13. An electrophotographic imaging process according to claim 12 wherein the electron transport compound comprises an (alkoxycarbonyl-9-fluorenylidene)malononitrile derivative.

14. An electrophotographic imaging process according to claim 1 wherein the charge generating compound is selected from the group consisting of metal-free phthalocyanines, metal phthalocyanines, squarylium dyes and pigments, hydroxy-substituted squarylium pigments, perylimides, polynuclear quinones, quinacridones, naphthalene 1,4,5,8-tetracarboxylic acid derived pigments, indigo- and thioindigo dyes, benzothioxanthene-derivatives, perylene 3,4,9,10-tetracarboxylic acid derived pigments, polyazo-pigments, polymethine dyes, dyes containing quinazoline groups, amorphous selenium, and selenium alloys.

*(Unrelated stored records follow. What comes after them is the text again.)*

-- ==== Sys2Proof/Machine/State.lean ====
section
/-! DEFINITION. The state of the system the spec asks the model to carry (spec/10_state.md R20): the
block's registers and flags, the randomness source (R34), and the model's own schedule of moves.
Plain data throughout. Reset values: R35. -/

namespace Sys2Proof.Machine

/-- The five errors a completion can raise (spec/60_exceptions.md R200). `ERRCODE` is held as an
`Option Error`: exactly the six values the register can hold (U12). -/
inductive Error where
  /-- Code 1: the accepted word matches no command (R201). -/
  | illegalCommand
  /-- Code 2: MODMUL or MODEXP with `x[rm] = 0` (R202). -/
  | modulusZero
  /-- Code 3: MRTEST with `x[ra] < 5` or even (R203). -/
  | operandDomain
  /-- Code 4: a witness draw found the source not READY (R204). -/
  | rngNotReady
  /-- Code 5: the source answered a draw with a value at or above its bound (R205). -/
  | rngRange
  deriving DecidableEq, Repr

/-- The lifecycle of the randomness source (R34). -/
inductive RngState where
  /-- Before `init(seed)`. -/
  | uninit
  /-- From `init(seed)` until `clear()`. -/
  | ready
  /-- After `clear()`, for good. -/
  | cleared
  deriving DecidableEq, Repr

/-- The randomness source: its lifecycle state, and the generator's internals as R34 names them, the seed
and how far along its sequence it is (the number of answers given since `init`). -/
structure Source where
  state    : RngState
  seed     : Nat
  position : Nat
  deriving DecidableEq, Repr

/-- One of the eight operand registers `x0` to `x7` (R21). -/
abbrev RegIdx := Fin 8

/-- The result of one Miller-Rabin trial (spec/42_mrtest.md R137). -/
inductive Trial where
  | pass
  | composite
  deriving DecidableEq, Repr

/-- What the rounds of an MRTEST end in: every round passed, one found the operand composite, or a draw
raised an error (R138). -/
inductive Verdict where
  | prime
  | composite
  | failed (e : Error)
  deriving DecidableEq, Repr

/-- A move of one of the three agents (R9, R20, R251): the model's schedule is a list of these. -/
inductive Move where
  /-- The host's `MemRead(addr, size)`, `addr` a bus address, `size` in bytes (spec/00_scope.md R8). -/
  | read (addr size : Nat)
  /-- The host's `MemWrite(addr, size, v)` (R8). -/
  | write (addr size : Nat) (v : Word)
  /-- The host's `wait` (spec/30_encoding.md R97): `STATUS` is read until a read shows BUSY = 0; the host makes no
  move of its own meanwhile. One step of it is one read. -/
  | wait
  /-- The host's `init(seed)` on the source (R214). -/
  | rngInit (seed : Nat)
  /-- The host's `clear()` on the source (R214). -/
  | rngClear
  /-- The host's own `uniform_below(bound)` (R215). -/
  | rngBelow (bound : Nat)
  /-- The host's own `uniform_bits(n)` (R215). -/
  | rngBits (n : Nat)
  /-- A hard reset of the block (spec/70_reset_and_hazards.md R240). -/
  | hardReset
  /-- The engine's turn: the completion of the command in flight, if there is one (R32). -/
  | engine
  /-- The source answers the draw the engine waits for with `d`: one round of the MRTEST in flight, the
  sub-step R32 allows. -/
  | answer (d : Nat)
  deriving DecidableEq, Repr

/-- What the host's latest move was given. -/
inductive Response where
  | none
  /-- The bus word a read returned. -/
  | data (w : Word)
  /-- The source's answer to the host's own call. -/
  | answer (v : Nat)
  deriving DecidableEq, Repr

/-- Where a register of the window stands (spec/20_memory.md R61). -/
inductive Target where
  | cmd
  | status
  | ctrl
  | mrIters
  | paramW
  | lastCmd
  /-- Word `k` of `x[i]`. -/
  | operand (i : RegIdx) (k : Nat)
  deriving DecidableEq, Repr

/-- The complete state of the system (R20). -/
structure State where
  /-- The parameters of R5, constant: no step changes them. -/
  params  : Config.Params
  /-- The operand registers `x[0]` to `x[7]`, naturals below `2^W` (R21). -/
  x       : Vector Nat 8
  /-- `STATUS.BUSY` (R24). -/
  busy    : Bool
  /-- `STATUS.DONE` (R24). -/
  done    : Bool
  /-- `STATUS.ERR` (R24). -/
  err     : Bool
  /-- `STATUS.PRIME` (R24). -/
  prime   : Bool
  /-- `STATUS.HZD` (R24). -/
  hzd     : Bool
  /-- `STATUS.ERRCODE`; `none` is code 0 (R24, R200). -/
  errCode : Option Error
  /-- `MR_ITERS` (R28). -/
  mrIters : Word
  /-- `LASTCMD` (R29). -/
  lastCmd : Word
  /-- Hidden (R33): how many rounds the MRTEST in flight has passed; 0 when none is in flight. -/
  roundsPassed : Nat
  /-- The randomness source (R34), outside the block and inside the system. -/
  rng     : Source
  /-- The model's own: the moves still to be made, next first (R250). DESIGN CHOICE, log entry 5. -/
  agenda  : List Move
  /-- The model's own: what the host's latest move was given. DESIGN CHOICE, log entry 15. -/
  response : Response
  deriving DecidableEq, Repr

/-- Why the machine stops. No command raises one: a command's errors are `STATUS` states (R206). -/
inductive Fault where
  /-- The host made an access the window does not admit: a size other than 4, misaligned, at a reserved
  offset, or outside the window (R62, R63). The block answers with a bus error and changes nothing; the model
  has no move beyond it. Raised by `hostRead` and `hostWrite`. Safe. -/
  | busError
  deriving DecidableEq, Repr

/-- Why the model has no move. -/
inductive Refusal where
  /-- An instruction without a meaning. Every command has one, so nothing raises it. Safe. -/
  | notModelled (mnemonic : String)
  /-- The host made `init` outside UNINIT, or `clear` outside READY (R214, U1). Raised by `hostInit` and
  `hostClear`. Safe. -/
  | sourceLifecycle
  /-- The host moved or called the source while a command runs (R214, R215, R251). Raised by `hostInit`,
  `hostClear`, `hostBelow`, `hostBits`. Safe. -/
  | sourceWhileBusy
  /-- The host called a source that is not READY (U1, R251). Raised by `hostBelow`, `hostBits`. Safe. -/
  | sourceNotReady
  /-- The host asked `uniform_below(0)`, which has no legal answer (spec/91_not_in_source.md N7). Raised by
  `hostBelow`. Safe. -/
  | emptyRange
  /-- The schedule lets the source answer a draw that no MRTEST waits for (R213). Raised by `sourceAnswer`.
  Safe. -/
  | unsolicitedAnswer
  deriving DecidableEq, Repr

/-- The system at power-on with parameters `p`: R35 for the block, UNINIT for the source; the generator's
seed and position, which R35 leaves unspecified, are 0 (DESIGN CHOICE, log entry 9; unsafe). -/
def State.powerOn (p : Config.Params) : State where
  params := p
  x := #v[0, 0, 0, 0, 0, 0, 0, 0]
  busy := false
  done := false
  err := false
  prime := false
  hzd := false
  errCode := none
  mrIters := 0
  lastCmd := 0
  roundsPassed := 0
  rng := { state := .uninit, seed := 0, position := 0 }
  agenda := []
  response := .none

/-- The machine right after reset (R35), for the block's own, uninterpreted, parameters. -/
def State.reset : State := State.powerOn Config.params

end Sys2Proof.Machine
end

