-- ==== Sys2Proof/Certificates/Slice0/Obligations.lean ====
section
/-! DEFINITION. The statements for the provers, from the numbered rules of spec/. A next state is written out as the
old state with the fields that change: every field not named in it is unchanged, which is the statement's frame. There
is no data memory (spec/20_memory.md R60), so a frame has no memory clause. -/

open Sys2Proof Sys2Proof.Machine

/-! ## Encoding (spec/30_encoding.md) -/

/-- Words written out from the bit patterns of R93 decode to the commands they stand for, and words R94 calls
illegal decode to none. -/
def Obligations.WordsFromTheOpcodeMapDecode : Prop :=
  decode 0b00000001_0011_0000_0001_0010_00000000 = .ok (.modmul 3 0 1 2) ∧
  decode 0b00000001_0111_0111_0111_0111_00000000 = .ok (.modmul 7 7 7 7) ∧
  decode 0b00000010_0100_0001_0010_0011_00000000 = .ok (.modexp 4 1 2 3) ∧
  decode 0b00000011_0000_0101_0000_0000_00000000 = .ok (.mrtest 5) ∧
  (decode 0x00000000).toOption = none ∧ (decode 0xFFFFFFFF).toOption = none ∧
  (decode 0x01301201).toOption = none ∧ (decode 0x01301A00).toOption = none ∧
  (decode 0x03080000).toOption = none ∧ (decode 0x03100000).toOption = none

/-- Every command's word decodes to the command, with every operand at every value it may have (R93, R96, R97). -/
def Obligations.DecodeOfEncodeIsTheCommand : Prop :=
  ∀ i : Instr, i.WellFormed → decode (encode i) = .ok i

/-- A word that decodes is the word of the command it decodes to, and that command's fields are legal: no two words
are one command and no bit of a word is ignored (R94, R96). -/
def Obligations.EncodeOfDecodeIsTheWord : Prop :=
  ∀ (c : Word) (i : Instr), decode c = .ok i → i.WellFormed ∧ encode i = c

/-- "A word `c` is the command of a row exactly when `(c AND mask) = match`" (R93), for the three rows, with the
fields R91 places: and every word that matches no row is illegal (R94). -/
def Obligations.DecodeAgreesWithMatchAndMask : Prop :=
  ∀ c : Word,
    (c &&& 0xFF8888FF = 0x01000000 ↔ decode c = .ok (.modmul (rdOf c) (raOf c) (rbOf c) (rmOf c))) ∧
    (c &&& 0xFF8888FF = 0x02000000 ↔ decode c = .ok (.modexp (rdOf c) (raOf c) (rbOf c) (rmOf c))) ∧
    (c &&& 0xFFF8FFFF = 0x03000000 ↔ decode c = .ok (.mrtest (raOf c))) ∧
    ((decode c).toOption = none ↔
      c &&& 0xFF8888FF ≠ 0x01000000 ∧ c &&& 0xFF8888FF ≠ 0x02000000 ∧ c &&& 0xFFF8FFFF ≠ 0x03000000)

/-! ## MODMUL and MODEXP (spec/40_modmul.md, spec/41_modexp.md) -/

/-- MODMUL with a nonzero modulus completes with `x[rd] = (x[ra] * x[rb]) mod x[rm]`, whichever of the four
registers coincide; the flags BUSY and DONE are those of a successful completion, nothing else changes but the hidden
round counter (R111, R112). -/
def Obligations.ModmulWritesTheProductRemainder : Prop :=
  ∀ (s : State) (d a b m : RegIdx), getX m s ≠ 0 →
    exec (.modmul (fieldOf d) (fieldOf a) (fieldOf b) (fieldOf m)) s =
      .next { s with
        x := s.x.set d (getX a s * getX b s % getX m s)
        busy := false, done := true, roundsPassed := 0 }

/-- MODEXP with a nonzero modulus completes with `x[rd]` the power's remainder; for modulus 1 it is 1 when the exponent
is 0 and else 0 (R121, R123, R125). -/
def Obligations.ModexpWritesThePowerRemainder : Prop :=
  ∀ (s : State) (d a b m : RegIdx), getX m s ≠ 0 →
    exec (.modexp (fieldOf d) (fieldOf a) (fieldOf b) (fieldOf m)) s =
      .next { s with
        x := s.x.set d
          (if getX m s = 1 then (if getX b s = 0 then 1 else 0) else getX a s ^ getX b s % getX m s)
        busy := false, done := true, roundsPassed := 0 }

/-- MODMUL and MODEXP with `x[rm] = 0` end in ModulusZero, also when the exponent is 0, and no register changes
(R202, R206). -/
def Obligations.ZeroModulusRaisesModulusZero : Prop :=
  ∀ (s : State) (d a b m : RegIdx), getX m s = 0 →
    let t : State := { s with
      busy := false, done := true, err := true, errCode := some .modulusZero, roundsPassed := 0 }
    exec (.modmul (fieldOf d) (fieldOf a) (fieldOf b) (fieldOf m)) s = .next t ∧
    exec (.modexp (fieldOf d) (fieldOf a) (fieldOf b) (fieldOf m)) s = .next t

/-- The value law of `pow_mod` (R123): its three bullets. -/
def Obligations.PowModValueLaw : Prop :=
  ∀ base exponent modulus : Nat,
    (2 ≤ modulus → powMod base exponent modulus = base ^ exponent % modulus) ∧
    (modulus = 1 → powMod base exponent modulus = if exponent = 0 then 1 else 0) ∧
    (1 ≤ modulus → powMod base exponent modulus < max modulus 2) ∧
    (∀ p : Config.Params, 1 ≤ modulus → modulus < 2 ^ p.width → powMod base exponent modulus < 2 ^ p.width)

/-- Continuation from the running values R122 gives (R122): from the values it states after `k` iterations the loop goes
on to the very result of `pow_mod`, and its running exponent `E >> k` is 0 exactly at `k = bitlen(E)`. -/
def Obligations.PowModLoopAfterEachIteration : Prop :=
  ∀ B E m k : Nat, 1 ≤ m → k ≤ bitlen E →
    powMod B E m =
      powLoop m (bitlen E - k)
        (if E % 2 ^ k = 0 then 1 else B ^ (E % 2 ^ k) % m)
        (if k = 0 then B else B ^ 2 ^ k % m)
        (E / 2 ^ k) ∧
    (E / 2 ^ k = 0 ↔ k = bitlen E)

/-- The pseudo-instruction `modsqr` is MODMUL with both factors equal (R98, R115), with R115's own word and
values. -/
def Obligations.ModsqrWritesTheSquareRemainder : Prop :=
  (∀ (s : State) (d a m : RegIdx), getX m s ≠ 0 →
    exec (modsqr (fieldOf d) (fieldOf a) (fieldOf m)) s =
      .next { s with
        x := s.x.set d (getX a s * getX a s % getX m s)
        busy := false, done := true, roundsPassed := 0 }) ∧
  encode (modsqr 0 0 2) = 0x01000200 ∧ modmul 263 263 561 = 166

/-- RSA's round trip through MODEXP (R127, R166): with two different primes, `n` their product and `d` inverse to
`e` modulo `lcm(p-1, q-1)`, decrypting what encrypting left gives the message back. -/
def Obligations.DecryptAfterEncryptReturnsTheMessage : Prop :=
  ∀ (s : State) (c g e d n : RegIdx) (p q : Nat),
    p.Prime → q.Prime → p ≠ q → getX n s = p * q →
    getX e s * getX d s % Nat.lcm (p - 1) (q - 1) = 1 % Nat.lcm (p - 1) (q - 1) →
    0 < getX e s * getX d s → getX g s < getX n s → c ≠ d → c ≠ n →
    ∃ t u : State, exec (encrypt (fieldOf c) (fieldOf g) (fieldOf e) (fieldOf n)) s = .next t ∧
      exec (decrypt (fieldOf g) (fieldOf c) (fieldOf d) (fieldOf n)) t = .next u ∧ getX g u = getX g s

/-! ## MRTEST (spec/42_mrtest.md) -/

/-- `decompose(n)` for odd `n >= 3` is the unique pair R135 asks for, and `s <= bitlen(n) - 1 < W`. -/
def Obligations.DecomposeGivesTheUniquePair : Prop :=
  ∀ n : Nat, 3 ≤ n → n % 2 = 1 →
    n - 1 = 2 ^ (decompose n).1 * (decompose n).2 ∧ (decompose n).2 % 2 = 1 ∧
    1 ≤ (decompose n).1 ∧ (decompose n).1 ≤ bitlen n - 1 ∧
    (∀ p : Config.Params, n < 2 ^ p.width → bitlen n - 1 < p.width) ∧
    ∀ s r : Nat, n - 1 = 2 ^ s * r → r % 2 = 1 → (s, r) = decompose n

/-- A witness draw for `n >= 5` gives a witness from 2 to `n - 2`, every one of them by exactly one answer, and
raises the two errors of the transaction otherwise (R136, R213). -/
def Obligations.WitnessDrawCoversItsRange : Prop :=
  ∀ (n d : Nat) (g : Source), 5 ≤ n →
    (g.state ≠ .ready → drawWitness d n g = (.error .rngNotReady, g)) ∧
    (g.state = .ready → d < n - 3 →
      drawWitness d n g = (.ok (2 + d), { g with position := g.position + 1 }) ∧ 2 ≤ 2 + d ∧ 2 + d ≤ n - 2) ∧
    (g.state = .ready → n - 3 ≤ d →
      drawWitness d n g = (.error .rngRange, { g with position := g.position + 1 })) ∧
    (∀ a : Nat, 2 ≤ a → a ≤ n - 2 → g.state = .ready → ∃! e : Nat, (drawWitness e n g).1 = .ok a)

/-- The closed form of one trial (R137). -/
def Obligations.TrialPassesExactlyByItsClosedForm : Prop :=
  ∀ n a : Nat, 5 ≤ n → n % 2 = 1 → 2 ≤ a → a ≤ n - 2 →
    (mrRound n (decompose n).1 (decompose n).2 a = .pass ↔
      a ^ (decompose n).2 % n = 1 ∨
      ∃ i : Nat, i ≤ (decompose n).1 - 1 ∧ a ^ (2 ^ i * (decompose n).2) % n = n - 1)

/-- "a true prime is always accepted" (R140): a prime passes every trial whatever the witness. -/
def Obligations.PrimePassesEveryTrial : Prop :=
  ∀ n a : Nat, n.Prime → 5 ≤ n → 2 ≤ a → a ≤ n - 2 →
    mrRound n (decompose n).1 (decompose n).2 a = .pass

/-- MRTEST on an operand below 5 or even ends in OperandDomain, before any draw and whatever the source's state
(R203, R209): nothing else changes, the source included. -/
def Obligations.MrtestOutsideItsDomainRaisesOperandDomain : Prop :=
  ∀ (s : State) (a : RegIdx), getX a s < 5 ∨ getX a s % 2 = 0 →
    exec (.mrtest (fieldOf a)) s =
      .next { s with
        busy := false, done := true, err := true, errCode := some .operandDomain, roundsPassed := 0 }
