-- ==== Sys2Proof/Tests/Slice0.lean ====
section
/-! SUPPORT. Tests: expected results are the spec's own vectors (spec/95_test_vectors.md, at `W = 64`, `BASE = 0`) or worked
out by hand from its rules; and for every obligation with hypotheses a state and operands that meet them all. -/

namespace Sys2Proof.Tests

open Sys2Proof.Machine

/-! ## WellFormed: an ill-formed term for each check (R91) -/

theorem test_wf_modmul : (Instr.modmul 7 0 7 0).wf = true := by decide
theorem test_illformed_modmul_rd : (Instr.modmul 8 0 0 0).wf = false := by decide
theorem test_illformed_modmul_ra : (Instr.modmul 0 8 0 0).wf = false := by decide
theorem test_illformed_modmul_rb : (Instr.modmul 0 0 8 0).wf = false := by decide
theorem test_illformed_modmul_rm : (Instr.modmul 0 0 0 15).wf = false := by decide
theorem test_illformed_modexp_rd : (Instr.modexp 8 0 0 0).wf = false := by decide
theorem test_illformed_modexp_ra : (Instr.modexp 0 8 0 0).wf = false := by decide
theorem test_illformed_modexp_rb : (Instr.modexp 0 0 8 0).wf = false := by decide
theorem test_illformed_modexp_rm : (Instr.modexp 0 0 0 15).wf = false := by decide
theorem test_illformed_mrtest_ra : (Instr.mrtest 8).wf = false := by decide

/-! ## Decoding: words written out bit by bit from R93; vectors of 95 sections 2 to 5 -/

theorem test_decode_modmul :
    decode 0b00000001_0101_0110_0111_0100_00000000 = .ok (.modmul 5 6 7 4) := by decide
theorem test_decode_modexp :
    decode 0b00000010_0011_0000_0001_0010_00000000 = .ok (.modexp 3 0 1 2) := by decide
theorem test_decode_mrtest :
    decode 0b00000011_0000_0111_0000_0000_00000000 = .ok (.mrtest 7) := by decide
theorem test_encode_words :
    encode (.modmul 5 6 7 4) = 0x01567400 ∧ encode (.modexp 4 1 2 3) = 0x02412300 ∧
      encode (.mrtest 5) = 0x03050000 := by decide
theorem test_illegal_words :
    [0x00000000, 0xFFFFFFFF, 0x04000000, 0x7F000000, 0x00301200, 0x01301201, 0x02301280, 0x01801200,
      0x01381200, 0x01308200, 0x01301A00, 0x03100000, 0x03001000, 0x03000100, 0x03080000, 0x03000001].all
      (fun w => (decode w).toOption = none) = true := by decide
theorem test_decodeTableWord :
    decodeTableWord 32 0x03070000 = some (.mrtest 7) ∧ decodeTableWord 32 0 = none := by decide

/-! ## States for the tests -/

/-- `W = 64`, `BASE = 0`. -/
def p64 : Config.Params := ⟨1, 0⟩
/-- An idle block whose registers hold `x`. -/
def idle (x : Vector Nat 8) : State := { State.powerOn p64 with x := x }
/-- The same with the command `c` in flight. -/
def running (c : Word) (x : Vector Nat 8) : State := accept c (idle x)
/-- `s` with one move to make. -/
def about (m : Move) (s : State) : State := { s with agenda := [m] }
/-- An MRTEST of `x[1] = n` in flight with `t` rounds and a source in state `g` (95 section 4). -/
def testing (n : Nat) (t : Word) (g : RngState) : State :=
  { running 0x03010000 #v[0, n, 0, 0, 0, 0, 0, 0] with mrIters := t, rng := ⟨g, 9, 0⟩ }
/-- A field of the state an outcome leaves, if it is a next state. -/
def after {α : Type} (f : State → α) : Host.Outcome State Fault Refusal → Option α
  | .next s => some (f s)
  | _ => none
/-- An outcome's fault or refusal, if it stops. -/
def stop : Host.Outcome State Fault Refusal → Option (Fault ⊕ Refusal)
  | .next _ => none
  | .fault r => some (.inl r)
  | .refused r => some (.inr r)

15. An electrophotographic imaging process according to claim 1 wherein the charge generating compound comprises a metal phthalocyanine.

16. An electrophotographic imaging process according to claim 15 wherein the metal phthalocyanine is selected from the group consisting of oxytitanium phthalocyanine and hydroxygallium phthalocyanine.